Aim of the task
Only one stretch of the data is wanted: the line containing "if s.cmpKept n then s3", the line containing "if v && !s1.getB", and every line between them, copied exactly.

Data records
= Beginning of Section =

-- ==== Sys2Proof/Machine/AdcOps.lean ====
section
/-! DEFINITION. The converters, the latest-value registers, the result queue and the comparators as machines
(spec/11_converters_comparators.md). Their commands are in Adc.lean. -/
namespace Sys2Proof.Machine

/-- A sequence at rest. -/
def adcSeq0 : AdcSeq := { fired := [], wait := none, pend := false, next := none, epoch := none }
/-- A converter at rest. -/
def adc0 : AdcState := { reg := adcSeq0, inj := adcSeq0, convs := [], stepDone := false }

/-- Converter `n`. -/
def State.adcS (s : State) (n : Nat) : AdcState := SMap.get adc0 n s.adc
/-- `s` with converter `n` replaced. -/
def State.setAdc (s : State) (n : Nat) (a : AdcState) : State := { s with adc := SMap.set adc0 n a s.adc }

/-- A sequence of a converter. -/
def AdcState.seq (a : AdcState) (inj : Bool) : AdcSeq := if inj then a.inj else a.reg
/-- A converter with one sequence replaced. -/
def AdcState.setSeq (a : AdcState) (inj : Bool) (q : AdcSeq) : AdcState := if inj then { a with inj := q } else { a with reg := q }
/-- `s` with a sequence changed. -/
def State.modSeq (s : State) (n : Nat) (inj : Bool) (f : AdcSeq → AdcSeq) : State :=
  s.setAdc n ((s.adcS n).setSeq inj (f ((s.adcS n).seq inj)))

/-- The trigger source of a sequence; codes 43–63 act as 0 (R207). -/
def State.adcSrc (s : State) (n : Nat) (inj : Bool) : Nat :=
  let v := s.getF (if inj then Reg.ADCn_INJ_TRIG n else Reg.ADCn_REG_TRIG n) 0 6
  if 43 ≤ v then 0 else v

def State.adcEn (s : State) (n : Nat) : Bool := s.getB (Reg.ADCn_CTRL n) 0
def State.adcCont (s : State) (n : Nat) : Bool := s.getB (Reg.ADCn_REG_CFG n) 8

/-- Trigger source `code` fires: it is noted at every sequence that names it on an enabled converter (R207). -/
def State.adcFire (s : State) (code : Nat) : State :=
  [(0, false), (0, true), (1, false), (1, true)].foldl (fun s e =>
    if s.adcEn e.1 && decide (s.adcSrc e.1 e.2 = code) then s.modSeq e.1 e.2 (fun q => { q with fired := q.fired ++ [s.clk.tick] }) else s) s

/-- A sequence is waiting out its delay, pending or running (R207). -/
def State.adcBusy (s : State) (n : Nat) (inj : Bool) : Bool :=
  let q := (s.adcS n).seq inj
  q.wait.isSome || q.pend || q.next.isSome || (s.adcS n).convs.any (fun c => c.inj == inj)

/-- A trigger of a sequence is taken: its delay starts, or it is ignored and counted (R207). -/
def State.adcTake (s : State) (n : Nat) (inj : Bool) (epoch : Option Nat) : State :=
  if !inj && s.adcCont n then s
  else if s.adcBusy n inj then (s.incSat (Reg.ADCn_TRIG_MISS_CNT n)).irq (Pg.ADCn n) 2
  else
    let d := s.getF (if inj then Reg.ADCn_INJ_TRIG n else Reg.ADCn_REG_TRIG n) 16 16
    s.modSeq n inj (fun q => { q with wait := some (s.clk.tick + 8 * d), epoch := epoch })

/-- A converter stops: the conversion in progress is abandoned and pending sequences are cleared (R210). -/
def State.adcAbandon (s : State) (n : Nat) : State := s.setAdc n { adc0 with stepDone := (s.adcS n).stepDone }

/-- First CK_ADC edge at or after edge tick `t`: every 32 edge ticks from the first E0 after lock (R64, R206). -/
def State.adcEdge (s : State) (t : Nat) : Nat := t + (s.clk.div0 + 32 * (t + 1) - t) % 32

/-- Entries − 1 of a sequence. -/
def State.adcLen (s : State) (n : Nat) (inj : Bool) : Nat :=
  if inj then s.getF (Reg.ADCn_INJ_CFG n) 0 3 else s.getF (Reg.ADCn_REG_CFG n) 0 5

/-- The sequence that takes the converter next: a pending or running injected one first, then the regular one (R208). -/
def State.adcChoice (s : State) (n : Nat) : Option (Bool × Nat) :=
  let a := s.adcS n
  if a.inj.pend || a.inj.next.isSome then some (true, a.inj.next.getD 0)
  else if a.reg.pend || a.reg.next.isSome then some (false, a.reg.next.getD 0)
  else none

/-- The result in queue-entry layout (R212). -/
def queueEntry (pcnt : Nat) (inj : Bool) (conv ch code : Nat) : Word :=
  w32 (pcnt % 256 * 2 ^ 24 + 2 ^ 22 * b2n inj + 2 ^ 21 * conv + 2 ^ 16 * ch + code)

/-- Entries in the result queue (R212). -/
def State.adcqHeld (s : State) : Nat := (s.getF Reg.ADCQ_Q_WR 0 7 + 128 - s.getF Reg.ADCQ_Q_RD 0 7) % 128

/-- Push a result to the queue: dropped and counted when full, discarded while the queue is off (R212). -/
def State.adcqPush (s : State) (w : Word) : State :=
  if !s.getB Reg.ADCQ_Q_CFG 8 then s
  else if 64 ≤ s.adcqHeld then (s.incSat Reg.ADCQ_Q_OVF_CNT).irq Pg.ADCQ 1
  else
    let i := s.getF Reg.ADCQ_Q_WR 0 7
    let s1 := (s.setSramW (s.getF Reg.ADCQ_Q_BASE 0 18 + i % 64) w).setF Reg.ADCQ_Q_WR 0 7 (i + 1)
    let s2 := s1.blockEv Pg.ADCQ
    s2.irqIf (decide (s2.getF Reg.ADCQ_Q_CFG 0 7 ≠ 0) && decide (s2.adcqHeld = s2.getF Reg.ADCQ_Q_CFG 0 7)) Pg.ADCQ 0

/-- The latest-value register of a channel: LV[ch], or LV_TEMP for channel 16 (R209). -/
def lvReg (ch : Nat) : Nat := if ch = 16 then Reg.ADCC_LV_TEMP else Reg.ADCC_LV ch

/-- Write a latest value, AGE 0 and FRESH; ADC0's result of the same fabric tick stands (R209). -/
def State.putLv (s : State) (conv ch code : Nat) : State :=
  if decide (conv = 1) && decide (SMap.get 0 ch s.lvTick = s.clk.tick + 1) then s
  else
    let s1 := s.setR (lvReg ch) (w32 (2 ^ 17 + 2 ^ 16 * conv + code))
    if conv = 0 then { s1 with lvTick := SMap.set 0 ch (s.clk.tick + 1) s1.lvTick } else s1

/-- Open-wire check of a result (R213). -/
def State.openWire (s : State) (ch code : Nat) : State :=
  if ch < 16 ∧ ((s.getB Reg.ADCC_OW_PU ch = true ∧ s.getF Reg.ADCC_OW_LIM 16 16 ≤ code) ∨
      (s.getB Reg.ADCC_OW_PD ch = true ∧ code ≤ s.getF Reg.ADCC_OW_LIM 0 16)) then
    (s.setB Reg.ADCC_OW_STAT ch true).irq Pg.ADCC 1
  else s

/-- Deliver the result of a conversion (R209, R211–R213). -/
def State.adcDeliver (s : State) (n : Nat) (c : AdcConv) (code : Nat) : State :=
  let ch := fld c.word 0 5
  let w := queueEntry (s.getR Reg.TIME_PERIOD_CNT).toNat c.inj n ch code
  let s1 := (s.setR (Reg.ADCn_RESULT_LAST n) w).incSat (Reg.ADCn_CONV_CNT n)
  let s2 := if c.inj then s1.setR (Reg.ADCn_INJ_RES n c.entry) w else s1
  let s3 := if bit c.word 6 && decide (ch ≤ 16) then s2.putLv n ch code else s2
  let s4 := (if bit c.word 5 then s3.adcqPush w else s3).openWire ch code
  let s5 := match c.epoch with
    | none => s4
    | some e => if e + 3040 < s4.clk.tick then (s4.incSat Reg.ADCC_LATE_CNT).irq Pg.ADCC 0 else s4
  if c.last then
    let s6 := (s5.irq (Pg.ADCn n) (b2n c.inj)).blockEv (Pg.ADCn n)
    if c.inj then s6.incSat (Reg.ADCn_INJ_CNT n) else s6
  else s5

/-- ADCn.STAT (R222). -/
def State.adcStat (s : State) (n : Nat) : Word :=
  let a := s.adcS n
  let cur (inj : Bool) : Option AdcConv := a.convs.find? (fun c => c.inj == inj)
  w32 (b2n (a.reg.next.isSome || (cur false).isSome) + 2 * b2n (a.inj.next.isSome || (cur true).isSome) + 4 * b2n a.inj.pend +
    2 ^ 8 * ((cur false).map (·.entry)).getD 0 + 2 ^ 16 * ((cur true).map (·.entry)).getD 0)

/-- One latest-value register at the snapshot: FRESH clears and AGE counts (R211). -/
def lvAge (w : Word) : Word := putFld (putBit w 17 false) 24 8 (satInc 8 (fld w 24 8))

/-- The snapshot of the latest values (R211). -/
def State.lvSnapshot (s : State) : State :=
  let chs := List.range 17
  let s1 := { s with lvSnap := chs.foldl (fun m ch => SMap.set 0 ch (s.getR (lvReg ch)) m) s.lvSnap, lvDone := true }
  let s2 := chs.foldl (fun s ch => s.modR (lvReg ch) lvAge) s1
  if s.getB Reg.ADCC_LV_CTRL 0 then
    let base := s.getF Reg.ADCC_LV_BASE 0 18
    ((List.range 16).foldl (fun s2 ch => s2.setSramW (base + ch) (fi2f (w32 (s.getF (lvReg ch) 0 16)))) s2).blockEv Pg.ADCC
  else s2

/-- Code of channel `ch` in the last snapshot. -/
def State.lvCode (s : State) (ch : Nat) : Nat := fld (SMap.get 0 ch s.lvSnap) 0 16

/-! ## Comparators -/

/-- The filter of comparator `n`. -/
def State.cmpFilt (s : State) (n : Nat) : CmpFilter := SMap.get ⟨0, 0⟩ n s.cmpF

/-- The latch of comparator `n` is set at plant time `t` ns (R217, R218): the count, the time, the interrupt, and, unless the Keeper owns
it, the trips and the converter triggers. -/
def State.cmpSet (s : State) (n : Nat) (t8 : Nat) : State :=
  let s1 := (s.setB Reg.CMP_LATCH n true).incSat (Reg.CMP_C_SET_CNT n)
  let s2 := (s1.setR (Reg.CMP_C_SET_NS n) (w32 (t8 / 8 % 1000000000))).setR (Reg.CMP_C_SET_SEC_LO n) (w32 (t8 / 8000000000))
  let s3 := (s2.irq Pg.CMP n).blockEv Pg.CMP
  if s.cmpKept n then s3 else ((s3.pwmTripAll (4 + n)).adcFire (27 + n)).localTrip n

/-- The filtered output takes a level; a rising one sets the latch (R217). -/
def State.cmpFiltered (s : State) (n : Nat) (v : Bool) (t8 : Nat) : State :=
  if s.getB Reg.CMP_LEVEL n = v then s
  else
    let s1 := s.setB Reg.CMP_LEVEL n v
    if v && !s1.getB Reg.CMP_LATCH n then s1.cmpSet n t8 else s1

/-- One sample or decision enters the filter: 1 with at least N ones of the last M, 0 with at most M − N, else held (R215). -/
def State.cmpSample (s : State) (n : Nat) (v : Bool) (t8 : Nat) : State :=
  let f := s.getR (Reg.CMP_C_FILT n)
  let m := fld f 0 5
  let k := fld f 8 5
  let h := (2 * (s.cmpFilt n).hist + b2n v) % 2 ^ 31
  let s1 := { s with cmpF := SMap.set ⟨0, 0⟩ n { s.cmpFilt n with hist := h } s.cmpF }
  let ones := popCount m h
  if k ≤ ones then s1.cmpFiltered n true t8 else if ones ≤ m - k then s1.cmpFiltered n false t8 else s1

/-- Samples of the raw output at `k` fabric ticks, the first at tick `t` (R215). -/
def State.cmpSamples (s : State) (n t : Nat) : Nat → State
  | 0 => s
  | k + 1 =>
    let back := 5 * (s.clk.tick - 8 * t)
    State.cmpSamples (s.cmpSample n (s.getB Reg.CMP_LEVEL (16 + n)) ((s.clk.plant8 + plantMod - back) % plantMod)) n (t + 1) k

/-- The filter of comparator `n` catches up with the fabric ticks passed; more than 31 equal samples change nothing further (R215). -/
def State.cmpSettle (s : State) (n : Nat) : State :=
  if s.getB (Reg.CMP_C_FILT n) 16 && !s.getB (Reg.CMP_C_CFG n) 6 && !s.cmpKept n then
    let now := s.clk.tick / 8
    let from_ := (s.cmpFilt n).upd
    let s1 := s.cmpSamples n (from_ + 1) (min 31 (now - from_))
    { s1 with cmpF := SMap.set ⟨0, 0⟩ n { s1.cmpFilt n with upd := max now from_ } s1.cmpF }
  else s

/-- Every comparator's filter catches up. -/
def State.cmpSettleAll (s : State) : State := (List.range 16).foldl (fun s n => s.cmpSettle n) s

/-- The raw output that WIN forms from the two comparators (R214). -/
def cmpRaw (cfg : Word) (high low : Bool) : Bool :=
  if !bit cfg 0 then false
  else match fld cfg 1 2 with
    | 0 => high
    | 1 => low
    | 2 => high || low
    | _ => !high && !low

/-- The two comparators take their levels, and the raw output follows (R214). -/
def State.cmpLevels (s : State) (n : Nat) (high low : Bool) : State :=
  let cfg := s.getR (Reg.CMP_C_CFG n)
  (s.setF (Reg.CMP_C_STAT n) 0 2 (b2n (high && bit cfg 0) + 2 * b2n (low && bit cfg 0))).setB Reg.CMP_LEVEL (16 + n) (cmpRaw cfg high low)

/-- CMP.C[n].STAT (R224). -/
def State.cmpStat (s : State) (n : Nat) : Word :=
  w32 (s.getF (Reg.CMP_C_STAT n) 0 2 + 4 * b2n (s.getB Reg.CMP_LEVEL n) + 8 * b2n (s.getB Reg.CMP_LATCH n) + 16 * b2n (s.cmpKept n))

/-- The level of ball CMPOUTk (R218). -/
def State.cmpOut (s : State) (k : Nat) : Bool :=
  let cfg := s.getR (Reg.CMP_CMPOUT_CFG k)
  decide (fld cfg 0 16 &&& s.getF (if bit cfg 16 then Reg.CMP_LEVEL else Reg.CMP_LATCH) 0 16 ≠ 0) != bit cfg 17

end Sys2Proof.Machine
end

= End of Section =
= Beginning of Section =

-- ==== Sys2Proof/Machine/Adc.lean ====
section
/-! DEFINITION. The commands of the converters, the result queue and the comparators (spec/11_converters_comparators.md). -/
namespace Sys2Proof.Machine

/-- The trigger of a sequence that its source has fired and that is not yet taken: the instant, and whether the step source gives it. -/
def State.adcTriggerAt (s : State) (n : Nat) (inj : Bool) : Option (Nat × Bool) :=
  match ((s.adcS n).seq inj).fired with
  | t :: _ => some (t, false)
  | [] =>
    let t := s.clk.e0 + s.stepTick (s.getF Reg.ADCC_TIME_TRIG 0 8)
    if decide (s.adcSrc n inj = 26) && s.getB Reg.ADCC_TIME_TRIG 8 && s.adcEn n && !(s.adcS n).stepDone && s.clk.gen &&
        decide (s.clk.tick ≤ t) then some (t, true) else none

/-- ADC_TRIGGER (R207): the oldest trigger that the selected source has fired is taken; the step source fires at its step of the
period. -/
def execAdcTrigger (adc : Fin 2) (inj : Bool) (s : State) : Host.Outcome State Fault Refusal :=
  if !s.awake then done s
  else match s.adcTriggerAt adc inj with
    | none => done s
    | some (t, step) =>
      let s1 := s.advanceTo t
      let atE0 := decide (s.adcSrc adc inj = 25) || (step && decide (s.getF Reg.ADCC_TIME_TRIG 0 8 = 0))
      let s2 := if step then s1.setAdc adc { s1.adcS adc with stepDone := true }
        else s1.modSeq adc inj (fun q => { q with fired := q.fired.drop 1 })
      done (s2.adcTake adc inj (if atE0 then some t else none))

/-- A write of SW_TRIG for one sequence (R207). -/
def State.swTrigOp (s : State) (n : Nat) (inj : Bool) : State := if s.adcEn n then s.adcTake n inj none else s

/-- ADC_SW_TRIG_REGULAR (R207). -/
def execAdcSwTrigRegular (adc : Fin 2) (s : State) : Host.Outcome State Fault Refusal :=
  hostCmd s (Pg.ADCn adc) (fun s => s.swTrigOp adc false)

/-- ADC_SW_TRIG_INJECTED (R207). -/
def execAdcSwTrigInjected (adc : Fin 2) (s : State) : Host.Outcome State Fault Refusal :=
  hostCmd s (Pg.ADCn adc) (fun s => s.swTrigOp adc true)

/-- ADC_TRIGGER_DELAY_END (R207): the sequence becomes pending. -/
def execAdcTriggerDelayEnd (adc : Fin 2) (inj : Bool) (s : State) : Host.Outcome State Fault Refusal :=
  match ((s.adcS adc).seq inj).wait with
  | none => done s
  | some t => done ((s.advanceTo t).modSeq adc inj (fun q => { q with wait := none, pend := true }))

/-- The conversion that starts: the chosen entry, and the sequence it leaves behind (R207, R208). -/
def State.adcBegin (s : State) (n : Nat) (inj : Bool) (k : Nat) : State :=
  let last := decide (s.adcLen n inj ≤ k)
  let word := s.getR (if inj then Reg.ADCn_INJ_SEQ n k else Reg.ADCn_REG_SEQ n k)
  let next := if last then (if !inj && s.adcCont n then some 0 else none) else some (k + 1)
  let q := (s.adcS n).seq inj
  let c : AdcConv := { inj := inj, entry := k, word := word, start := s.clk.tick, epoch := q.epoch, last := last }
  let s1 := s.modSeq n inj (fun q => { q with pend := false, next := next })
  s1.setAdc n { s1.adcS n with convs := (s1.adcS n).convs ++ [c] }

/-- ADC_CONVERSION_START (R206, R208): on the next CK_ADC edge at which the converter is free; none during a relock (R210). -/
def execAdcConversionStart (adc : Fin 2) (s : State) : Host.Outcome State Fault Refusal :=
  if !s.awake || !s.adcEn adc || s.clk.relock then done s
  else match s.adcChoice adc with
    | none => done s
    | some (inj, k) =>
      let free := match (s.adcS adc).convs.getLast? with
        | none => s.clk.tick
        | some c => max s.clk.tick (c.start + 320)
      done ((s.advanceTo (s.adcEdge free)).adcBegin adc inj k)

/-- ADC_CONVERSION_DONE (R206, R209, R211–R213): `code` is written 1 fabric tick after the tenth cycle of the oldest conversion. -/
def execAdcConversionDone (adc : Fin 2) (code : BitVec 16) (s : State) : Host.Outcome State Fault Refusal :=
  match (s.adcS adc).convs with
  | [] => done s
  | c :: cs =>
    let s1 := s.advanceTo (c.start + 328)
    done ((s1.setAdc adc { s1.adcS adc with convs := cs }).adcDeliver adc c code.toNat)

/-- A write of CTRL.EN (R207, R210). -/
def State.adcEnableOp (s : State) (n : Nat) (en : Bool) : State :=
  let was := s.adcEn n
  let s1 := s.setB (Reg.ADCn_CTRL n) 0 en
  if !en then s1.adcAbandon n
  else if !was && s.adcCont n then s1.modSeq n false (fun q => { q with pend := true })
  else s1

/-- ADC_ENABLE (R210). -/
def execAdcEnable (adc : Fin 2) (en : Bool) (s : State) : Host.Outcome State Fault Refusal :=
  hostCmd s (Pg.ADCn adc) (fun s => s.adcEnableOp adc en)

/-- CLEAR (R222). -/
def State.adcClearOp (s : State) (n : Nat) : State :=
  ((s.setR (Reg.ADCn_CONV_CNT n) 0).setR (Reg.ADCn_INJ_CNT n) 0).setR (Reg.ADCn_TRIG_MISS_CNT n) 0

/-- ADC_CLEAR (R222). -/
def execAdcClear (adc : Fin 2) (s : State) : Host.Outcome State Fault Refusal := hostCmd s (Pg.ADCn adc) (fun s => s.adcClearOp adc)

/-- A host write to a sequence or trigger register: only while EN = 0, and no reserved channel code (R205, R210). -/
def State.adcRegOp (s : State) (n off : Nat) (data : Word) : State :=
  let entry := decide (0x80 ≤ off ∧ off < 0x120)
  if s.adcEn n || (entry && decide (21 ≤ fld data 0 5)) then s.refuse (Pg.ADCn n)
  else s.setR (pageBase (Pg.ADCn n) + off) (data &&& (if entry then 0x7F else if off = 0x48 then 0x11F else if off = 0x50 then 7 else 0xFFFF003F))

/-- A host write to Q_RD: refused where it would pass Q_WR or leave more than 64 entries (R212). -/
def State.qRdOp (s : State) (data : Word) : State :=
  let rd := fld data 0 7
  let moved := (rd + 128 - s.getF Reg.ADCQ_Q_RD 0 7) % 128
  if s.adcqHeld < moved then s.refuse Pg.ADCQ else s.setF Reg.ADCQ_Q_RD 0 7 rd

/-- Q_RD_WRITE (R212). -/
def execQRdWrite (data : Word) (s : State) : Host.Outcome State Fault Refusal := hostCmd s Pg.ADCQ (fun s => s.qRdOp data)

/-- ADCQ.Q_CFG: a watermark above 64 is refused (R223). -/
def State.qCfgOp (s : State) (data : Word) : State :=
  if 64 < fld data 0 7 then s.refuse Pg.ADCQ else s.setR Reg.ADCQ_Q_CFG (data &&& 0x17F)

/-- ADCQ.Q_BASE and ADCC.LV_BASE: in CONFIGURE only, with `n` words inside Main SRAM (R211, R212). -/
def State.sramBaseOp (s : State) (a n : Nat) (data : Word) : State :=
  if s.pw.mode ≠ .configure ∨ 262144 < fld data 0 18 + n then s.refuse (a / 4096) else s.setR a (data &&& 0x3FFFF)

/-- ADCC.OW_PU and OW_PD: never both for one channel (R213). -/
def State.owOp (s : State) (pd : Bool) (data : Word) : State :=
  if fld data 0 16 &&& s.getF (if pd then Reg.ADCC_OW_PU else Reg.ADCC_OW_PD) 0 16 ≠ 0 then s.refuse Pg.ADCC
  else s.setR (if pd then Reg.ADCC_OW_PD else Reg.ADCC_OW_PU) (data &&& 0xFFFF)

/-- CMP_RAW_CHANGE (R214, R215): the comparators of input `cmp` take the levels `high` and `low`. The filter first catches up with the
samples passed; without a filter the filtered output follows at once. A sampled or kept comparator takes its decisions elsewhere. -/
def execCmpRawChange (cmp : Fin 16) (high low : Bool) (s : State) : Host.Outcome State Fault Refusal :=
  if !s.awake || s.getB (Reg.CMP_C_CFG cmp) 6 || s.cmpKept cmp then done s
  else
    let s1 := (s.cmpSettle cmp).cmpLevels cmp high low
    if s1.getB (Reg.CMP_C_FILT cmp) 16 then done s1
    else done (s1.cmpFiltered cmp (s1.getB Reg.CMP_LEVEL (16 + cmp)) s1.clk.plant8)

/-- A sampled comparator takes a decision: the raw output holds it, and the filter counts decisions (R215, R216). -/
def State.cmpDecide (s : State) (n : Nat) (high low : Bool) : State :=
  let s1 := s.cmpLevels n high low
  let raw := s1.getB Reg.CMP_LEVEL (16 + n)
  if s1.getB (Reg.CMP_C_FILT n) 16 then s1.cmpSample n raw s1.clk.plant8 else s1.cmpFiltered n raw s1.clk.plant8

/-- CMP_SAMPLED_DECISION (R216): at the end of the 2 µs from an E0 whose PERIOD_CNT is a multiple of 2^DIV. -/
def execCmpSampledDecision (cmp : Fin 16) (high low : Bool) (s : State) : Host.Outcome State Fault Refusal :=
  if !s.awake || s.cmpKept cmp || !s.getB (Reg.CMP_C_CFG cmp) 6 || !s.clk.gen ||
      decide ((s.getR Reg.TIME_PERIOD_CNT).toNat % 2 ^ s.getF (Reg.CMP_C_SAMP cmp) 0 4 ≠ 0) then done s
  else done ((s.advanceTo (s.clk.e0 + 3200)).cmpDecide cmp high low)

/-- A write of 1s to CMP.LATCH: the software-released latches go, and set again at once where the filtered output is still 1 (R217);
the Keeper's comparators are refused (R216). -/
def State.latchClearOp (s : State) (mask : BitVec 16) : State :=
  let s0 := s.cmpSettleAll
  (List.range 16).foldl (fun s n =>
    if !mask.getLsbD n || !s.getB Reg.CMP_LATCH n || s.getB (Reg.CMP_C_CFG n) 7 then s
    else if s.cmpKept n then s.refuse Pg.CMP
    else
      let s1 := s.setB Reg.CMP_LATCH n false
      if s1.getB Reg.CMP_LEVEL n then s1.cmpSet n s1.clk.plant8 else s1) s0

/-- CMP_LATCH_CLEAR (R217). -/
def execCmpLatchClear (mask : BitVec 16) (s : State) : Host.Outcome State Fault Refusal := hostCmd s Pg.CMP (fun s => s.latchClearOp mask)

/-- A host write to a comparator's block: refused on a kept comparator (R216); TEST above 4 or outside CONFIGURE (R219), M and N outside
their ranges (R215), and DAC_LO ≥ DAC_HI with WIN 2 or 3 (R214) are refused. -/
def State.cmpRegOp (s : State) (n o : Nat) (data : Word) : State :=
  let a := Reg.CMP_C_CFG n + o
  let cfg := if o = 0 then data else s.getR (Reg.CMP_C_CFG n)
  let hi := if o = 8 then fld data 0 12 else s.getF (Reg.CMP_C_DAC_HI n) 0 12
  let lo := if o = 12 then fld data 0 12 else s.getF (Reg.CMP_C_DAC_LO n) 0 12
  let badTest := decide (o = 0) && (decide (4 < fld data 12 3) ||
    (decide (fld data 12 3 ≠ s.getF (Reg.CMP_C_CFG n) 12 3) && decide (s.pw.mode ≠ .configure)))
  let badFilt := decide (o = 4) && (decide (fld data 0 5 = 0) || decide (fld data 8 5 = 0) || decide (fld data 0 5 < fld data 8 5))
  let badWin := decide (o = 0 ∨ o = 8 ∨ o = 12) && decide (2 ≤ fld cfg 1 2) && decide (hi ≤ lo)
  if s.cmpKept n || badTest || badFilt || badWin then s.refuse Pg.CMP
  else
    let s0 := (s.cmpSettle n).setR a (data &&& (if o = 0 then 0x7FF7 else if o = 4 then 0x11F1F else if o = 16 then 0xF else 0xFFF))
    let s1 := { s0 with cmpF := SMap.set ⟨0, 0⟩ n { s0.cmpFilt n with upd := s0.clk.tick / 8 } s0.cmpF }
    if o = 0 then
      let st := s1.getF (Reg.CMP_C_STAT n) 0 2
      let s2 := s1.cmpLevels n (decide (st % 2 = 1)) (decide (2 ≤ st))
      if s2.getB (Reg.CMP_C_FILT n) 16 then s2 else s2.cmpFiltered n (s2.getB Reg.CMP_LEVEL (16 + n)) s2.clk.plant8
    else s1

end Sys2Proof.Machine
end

= End of Section =

Exercise response
  if s.cmpKept n then s3 else ((s3.pwmTripAll (4 + n)).adcFire (27 + n)).localTrip n

/-- The filtered output takes a level; a rising one sets the latch (R217). -/
def State.cmpFiltered (s : State) (n : Nat) (v : Bool) (t8 : Nat) : State :=
  if s.getB Reg.CMP_LEVEL n = v then s
  else
    let s1 := s.setB Reg.CMP_LEVEL n v
    if v && !s1.getB Reg.CMP_LATCH n then s1.cmpSet n t8 else s1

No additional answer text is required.